Print exactly those lines that run from the beginning of the data to the line bearing "def chunksOf4k (b", inclusive.

Available data =
=== Section Start ===
-- ==== Sys2Proof/Machine/CoreEvents.lean ====
section
/-!
DEFINITION. Events of the cores: completion of engine instructions, receipt of link data, the end of waits, and the start queue
(R102, R103, R118, R119, R126, R129).
-/

namespace Sys2Proof.Machine

/-- Whether a started instruction can complete now: a send on a channel of this device needs its paired LRECV posted (R118); a Stem send
needs all its packets sent (R182). An LRED hands what it has read to the leaf of the exchange (R269). -/
def State.canComplete (s : State) (j : EngJob) : Bool :=
  match j.op with
  | .lsend _ ch => match s.chanRec ch with
    | some r => if chanLocal r then decide ((s.chanSt ch).sends < (s.chanSt ch).posts) else true
    | none => true
  | .stsend .. => j.left == 0
  | .lrecv .. => false
  | _ => true

/-- Data in units of 4 KiB (R339). -/
def chunksOf4k (b : List Byte) : List (List Byte) := (List.range ((b.length + 4095) / 4096)).map fun k => (b.drop (4096 * k)).take 4096

/-- An LSEND that completes hands its rows to the channel (R118); with both ends on this device they land with the paired LRECV, and otherwise they
leave by units. -/
def State.sendData (s : State) (core : Nat) (j : EngJob) : State :=
  match j.op with
  | .lsend td ch =>
    let x := s.chanSt ch
    match s.chanRec ch with
    | some r => if chanLocal r then s.setChan ch { x with sends := x.sends + 1, inFlight := x.inFlight ++ [s.rowsData core td] }
        else (s.setChan ch { x with sends := x.sends + 1 }).send ((chunksOf4k (s.rowsData core td)).map fun d => .linkData ch d)
    | none => s
  | _ => s

/-- ENGINE_INSTR_COMPLETE: the started instruction of an engine completes (R103). -/
def execEngineInstrComplete (core : Nat) (engine : Engine) (s : State) : Host.Outcome State Fault Refusal :=
  coreOut core (
    let jobs := (s.core core).jobs
    match jobs.findIdx? (fun j => j.phase == .started && j.engines.contains engine) with
    | none => s
    | some i => match jobs[i]? with
      | none => s
      | some j =>
        if s.canComplete j then
          match j.op with
          | .lred td ch => ((((s.completeAt core i)).leafRead core ch td j).tryReadyCtx j.ctx).pumpAll
          | .dma .. => s.dmaDone core i j
          | _ => (s.sendData core j).completeAt core i
        else s)

/-- LRECV_FILLED: the oldest posted range of the channel is full and its LRECV completes (R118, R119). On a channel with both ends on this
device, or fed by the Table Engine, the data is that of the channel; on an exchange channel it is what the exchange has brought for the
programs of a compressed bucket (R283); otherwise it came over the link. -/
def execLrecvFilled (a : Site) (chan : BitVec 16) (data : List Byte) (s : State) : Host.Outcome State Fault Refusal :=
  coreOut a.core (
    let jobs := (s.core a.core).jobs
    let ch := chan.toNat
    match jobs.findIdx? (fun j => j.ctx == a.ctx && (match j.op with | .lrecv _ c => c == ch | _ => false)) with
    | none => s
    | some i => match jobs[i]?.map EngJob.op with
      | some (.lrecv td _) =>
        let x := s.chanSt ch
        match s.chanRec ch with
        | some r =>
          if chanLocal r || !x.inFlight.isEmpty then
            match x.inFlight with
            | [] => s
            | d :: rest => ((s.setChan ch { x with inFlight := rest }).landRows a.core td d).completeAt a.core i
          else (s.landRows a.core td data).completeAt a.core i
        | none => match s.lowWords ch td ((jobs[i]?.map EngJob.part).getD 0) with
          | some d => (s.landRows a.core td d).completeAt a.core i
          | none => s
      | _ => s)

/-- WAIT_SATISFIED: the pending wait's condition is true; the program counter passes it and it is not evaluated again (R126, R344). -/
def execWaitSatisfied (a : Site) (s : State) : Host.Outcome State Fault Refusal :=
  coreOut a.core (
    let x := s.ctxAt a
    match x.wait with
    | some w => if s.waitMet a w.what then s.setCtx a { x with wait := none, pc := x.pc + 1 } else s
    | none => s)

/-- Whether an instruction word is an LRED or LRECV on a channel that increments a counter. -/
def countsOn (w : DWord) (a : Site) (chan : Nat) (c : Fin 16) : Bool :=
  match decodeWord a 0 w with
  | some (.lrecv _ _ _ ch cnt) => ch.toNat == chan && cnt.en && cnt.cnt == c
  | some (.lred _ _ _ ch cnt) => ch.toNat == chan && cnt.en && cnt.cnt == c
  | _ => false

/-- Whether a counter of a context on a core is bound to an exchange channel: its RECV_CNT, or a counter that an LRED or LRECV of the core's
program on the channel increments (R291). -/
def State.boundTo (s : State) (a : Site) (c : Fin 16) (r : ExchRec) : Bool :=
  (s.plan.map fun p => p.counters.any fun q => q.id == r.recvCnt && q.site == a && q.c == c).getD false
    || (s.prog a).any fun p => p.words.any fun w => countsOn w a r.chan c

/-- Whether a counter is bound to some exchange channel, which exempts its WAIT from the wait limit (R129, R291). -/
def State.exchBound (s : State) (a : Site) (c : Fin 16) : Bool := ((s.plan.map Plan.exch).getD []).any fun r => s.boundTo a c r

/-- The wait limit of a context has passed since the beat of issue and its condition is still false: fault 0x6003 (R129, R345). -/
def coreWaitExpired (a : Site) (s : State) : Host.Outcome State Fault Refusal :=
  coreOut a.core (
    let x := s.ctxAt a
    match x.wait with
    | some w =>
      let limit := ((s.ctxRec a.ctx).map CtxRec.waitLimit).getD 0
      let exempt := match w.what with | .counter c _ => s.exchBound a c | .beat _ => false
      if !exempt && decide (w.since + limit ≤ s.beat) && !s.waitTrue a w.what then
        (s.faultCtx 0x6003 a.ctx [a.core, x.pc.toNat]).pumpAll
      else s
    | none => s)

/-- START_QUEUE_DEQUEUE: a context with no program in progress takes its oldest entry: g1 to g4, the program counter and an empty loop
stack; everything else keeps its value (R102). -/
def execStartQueueDequeue (a : Site) (s : State) : Host.Outcome State Fault Refusal :=
  coreOut a.core (
    let x := s.ctxAt a
    if x.running || x.halted then s else
      match x.queue with
      | [] => s
      | e :: rest =>
        let arg (i : Nat) : Word := e.args.getD i 0
        let y := (((x.setG 1 (arg 0)).setG 2 (arg 1)).setG 3 (arg 2)).setG 4 (arg 3)
        let s1 := s.setCtx a { y with pc := e.entry, loops := [], queue := rest, running := true, tag := e.tag, entryNo := x.entryNo + 1 }
        if isSCore a.core then { s1 with busy := s1.busy.set a.ctx true } else s1)

/-- Appending an entry to a start queue: a full queue, or one for which entries are already held, has the entry held (R102). A halted
context takes none (Table 14-4). -/
def State.append (s : State) (a : Site) (e : StartEntry) : State :=
  let x := s.ctxAt a
  if x.halted then s
  else if x.queue.length < Config.startQueueMax && !(s.heldEntries.any fun h => h.1 == a) then
    s.setCtx a { x with queue := x.queue ++ [e] }
  else { s with heldEntries := s.heldEntries ++ [(a, e)] }

/-- START_QUEUE_APPEND_HELD: the oldest held entry of the queue is appended when a place is free (R102). -/
def execStartQueueAppendHeld (a : Site) (s : State) : Host.Outcome State Fault Refusal :=
  coreOut a.core (
    let x := s.ctxAt a
    match s.heldEntries.findIdx? (fun h => h.1 == a) with
    | some i => match s.heldEntries[i]? with
      | some (_, e) =>
        if x.queue.length < Config.startQueueMax then
          ({ s with heldEntries := s.heldEntries.eraseIdx i }).setCtx a { x with queue := x.queue ++ [e] }
        else s
      | none => s
    | none => s)

end Sys2Proof.Machine
end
=== Section End ===
Solution to the problem =
-- ==== Sys2Proof/Machine/CoreEvents.lean ====
section
/-!
DEFINITION. Events of the cores: completion of engine instructions, receipt of link data, the end of waits, and the start queue
(R102, R103, R118, R119, R126, R129).
-/

namespace Sys2Proof.Machine

/-- Whether a started instruction can complete now: a send on a channel of this device needs its paired LRECV posted (R118); a Stem send
needs all its packets sent (R182). An LRED hands what it has read to the leaf of the exchange (R269). -/
def State.canComplete (s : State) (j : EngJob) : Bool :=
  match j.op with
  | .lsend _ ch => match s.chanRec ch with
    | some r => if chanLocal r then decide ((s.chanSt ch).sends < (s.chanSt ch).posts) else true
    | none => true
  | .stsend .. => j.left == 0
  | .lrecv .. => false
  | _ => true

/-- Data in units of 4 KiB (R339). -/
def chunksOf4k (b : List Byte) : List (List Byte) := (List.range ((b.length + 4095) / 4096)).map fun k => (b.drop (4096 * k)).take 4096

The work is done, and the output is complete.